• [TASK BRIEF] All lines from the one with "def execSub (s" onward, through the last line of the records below, are to be retyped word for word.

---------- DATASET ----------

-- ==== Sys2Proof/Machine/Arith.lean ====
section
/-! DEFINITION. NOP, ADD, SUB (40_nop_arithmetic.md). -/

namespace Sys2Proof.Machine

/-- NOP (R74). -/
def execNop (s : State) : Host.Outcome State Fault Refusal :=
  .next (s.advance 1)

/-- ADD (R75). -/
def execAdd (s : State) : Host.Outcome State Fault Refusal :=
  .next ((s.writeAlu (aluAdd s.a s.b)).advance 1)

/-- SUB (R76). -/
def execSub (s : State) : Host.Outcome State Fault Refusal :=
  .next ((s.writeAlu (aluSub s.a s.b)).advance 1)

end Sys2Proof.Machine
end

----------

• [PROBLEM SOLUTION]
def execSub (s : State) : Host.Outcome State Fault Refusal :=
  .next ((s.writeAlu (aluSub s.a s.b)).advance 1)

end Sys2Proof.Machine
end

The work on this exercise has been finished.